Bringing Back An Old Favorite
I’ve always been a fan of oldies: When it comes to music, I live for rock from the ’60s and ’70s; if we’re talking about style, I love shopping for vintage clothing and furniture; and as for exploring food, I always aim to seek out the classics, giving a nod to dishes that have been cemented into culinary history.
Most younger folks these days aren’t into the idea of eating liver, but just a few generations ago, the organ meat prepared in various ways was a common fixture on American dinner tables. It has long been valued for its health benefits and is described as one of the most nutrient-dense foods available, gram for gram — more so than the lean muscle cuts of meat we commonly consume today. I like to think of liver as the superfood of yesteryear, decades before acai or kale burst onto the mainstream food scene.

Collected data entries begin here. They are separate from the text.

-- ==== Sys2Proof/Machine/LinkCommands.lean ====
section
/-! DEFINITION. The link line: the meanings of the commands of 10. -/

namespace Sys2Proof.Machine

/-- An event at the link line or the reporter, taken when it can occur (log 1). None occurs in LOAD (R159). Where a good
frame ends the event also brings the quiet of R157, and R157 gives the two no order: what waited for the quiet, an alert send
among it, goes first, and the reporter judges the frame in a later step (the model's choice, log 64). -/
def State.linkEvent (s : State) (occurs : Bool) (act : State → State) : State :=
  if s.running && occurs then finish s (act s).settle else s

/-- CHARACTER_RECEIVED (R152 to R155). -/
def execCharacterReceived (char : LineChar) (s : State) : Result :=
  .next (s.linkEvent true (fun t => t.setLink (t.link.receive char)))

/-- GAP_TIMER_EXPIRY (R154): while the gap timer runs; its bit periods are the line's (log 32). -/
def execGapTimerExpiry (s : State) : Result :=
  .next (s.linkEvent s.link.rx.gap.isSome (fun t => t.setLink t.link.gapExpired))

/-- KEY_UP (R156): at a 10 ms tick. -/
def execKeyUp (s : State) : Result := .next (s.linkEvent true (fun t => t.setLink t.link.keyUp))

/-- KEY_UP_EXPIRY (R156). -/
def execKeyUpExpiry (s : State) : Result :=
  .next (s.linkEvent s.link.tx.keyDue (fun t => t.setLink { t.link with tx := t.link.tx.startSending }))

/-- R156: the last stop bit: the transmitter is IDLE; a pending S7 takes effect before the reporter
takes the sent indication (log 40). -/
def State.transmitted (s : State) : State :=
  match s.link.tx with
  | .sending f => ((s.setLink { s.link with tx := .idle }).settleS7).sentIndication f.owner
  | .idle => s
  | .pending _ => s
  | .keying _ _ => s

/-- TRANSMIT_COMPLETE (R156, R161, R169). -/
def execTransmitComplete (s : State) : Result := .next (s.linkEvent true State.transmitted)

/-- LDCD_CHANGE (R157): the sample of a 10 ms tick that finds the pin changed (log 52); in LOAD the pin alone changes,
LDCD being sampled from the end of LOAD (R159). -/
def execLdcdChange (active : Bool) (s : State) : Result :=
  .next ({ s with ldcdPin := active }.linkEvent true (fun t => t.setLink { t.link with ldcd := active }))

/-- LINE_RETURNS_TO_MARK (R152). -/
def execLineReturnsToMark (s : State) : Result :=
  .next (s.linkEvent true (fun t => t.setLink { t.link with rx := { t.link.rx with inBreak := false } }))

end Sys2Proof.Machine
end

If you ask many kupuna, they’ll tell you that liver and onions, typically made with beef liver here in Hawaii, is one of the most popular ways to enjoy our star ingredient. The place to find it? Old-school local diners, where the entree is proving it still has a place in the hearts and tummies of local patrons.
NEW EAGLE CAFE
My first stop on this trek for tradition was New Eagle Cafe, where an island-style mix of classic diner food comes together with local-and Asian-inspired favorites to create one comforting-as-can-be menu. On any given day, droves of regulars flock to the eatery to enjoy some of the eatery’s best sellers, such as oxtail soup and prime rib.
Despite its name, New Eagle actually is an old favorite with roots going back to the 1960s, when the Teruya family took over downtown’s former Eagles Cafe. After a location change in 1976, the restaurant settled in the Nimitz area in 1988.
New Eagle Cafe now sports a clean, modern look — with the nice, cozy booths that all good diners should have — and it offers another popular dish: Beef Liver ($13.50).
“I know people would think it’s not exactly “I know people would think it’s not exactly the most popular item,” says current owner Tae Im, “but we actually sell a lot of liver because we’re one of the few places that has it on the menu.”
The distinct flavor of liver is considered an acquired taste to some, but it’s also simply adored by others, especially those who grew up with it. Server Melani Midbrod draws similarities between New Eagle’s beef liver and steak, while others say it is reminiscent of meatloaf.
You can decide for yourself by trying the dish, which presents thin slices of liver grilled and topped with a tried-and-true serving of golden onions and a strip of bacon. In good diner fashion, hot vegetables come on the side, and customers may enjoy this specialty with white or brown rice, mashed potatoes or french fries.
Another plus to sampling liver? It is said to hold lots of nutrients that keep our brains healthy, such as vitamin B12.
New Eagle Cafe
1130 N. Nimitz Hwy., A-100, Honolulu
WAILANA COFFEE HOUSE
When on the hunt for liver and onions, I couldn’t help but indulge in the nostalgic aspect of the dish. When ordering it at Wailana Coffee House, that nostalgia starts from the moment anyone walks through the door.
Long fabled in Hawaii’s culture, the local diner was founded by the late Francis Tom in 1969, and the establishment’s retro feel still can be felt today. Wailana has hosted a number of local and worldwide celebrities over the years, and used to be one of Don Ho’s hangouts many moons ago. The restaurant also was featured on both the original “Hawaii Five-0” TV series and the current remake.
While soaking up the diner’s rich history, we can all savor its cozy comfort food, which is just as iconic. Tender Beef Liver Dish ($13.95) is known to melt in your mouth and comes with the daily hot vegetable and a starch, not to mention a choice of the fresh salad bar, homemade soup of the day or fruit cocktail.
Since liver is a mineral-rich food and a good source of copper and iron, it has a unique, slightly metallic taste. At Wailana, the perfect mix of seasoning, flour and grilling helps to balance out those natural flavors, as do the onions and bacon rasher served on top.
At the 24-hour restaurant, the friendly waitstaff — always clad in vintage-style aloha wear — are just as recognizable as the food, and many of them call the liver dish one of their must-haves. Server Juliet Acosta says the entree continues to be popular among returning customers as well, noting one guest in particular who comes in every month to get her fix of Wailana’s liver.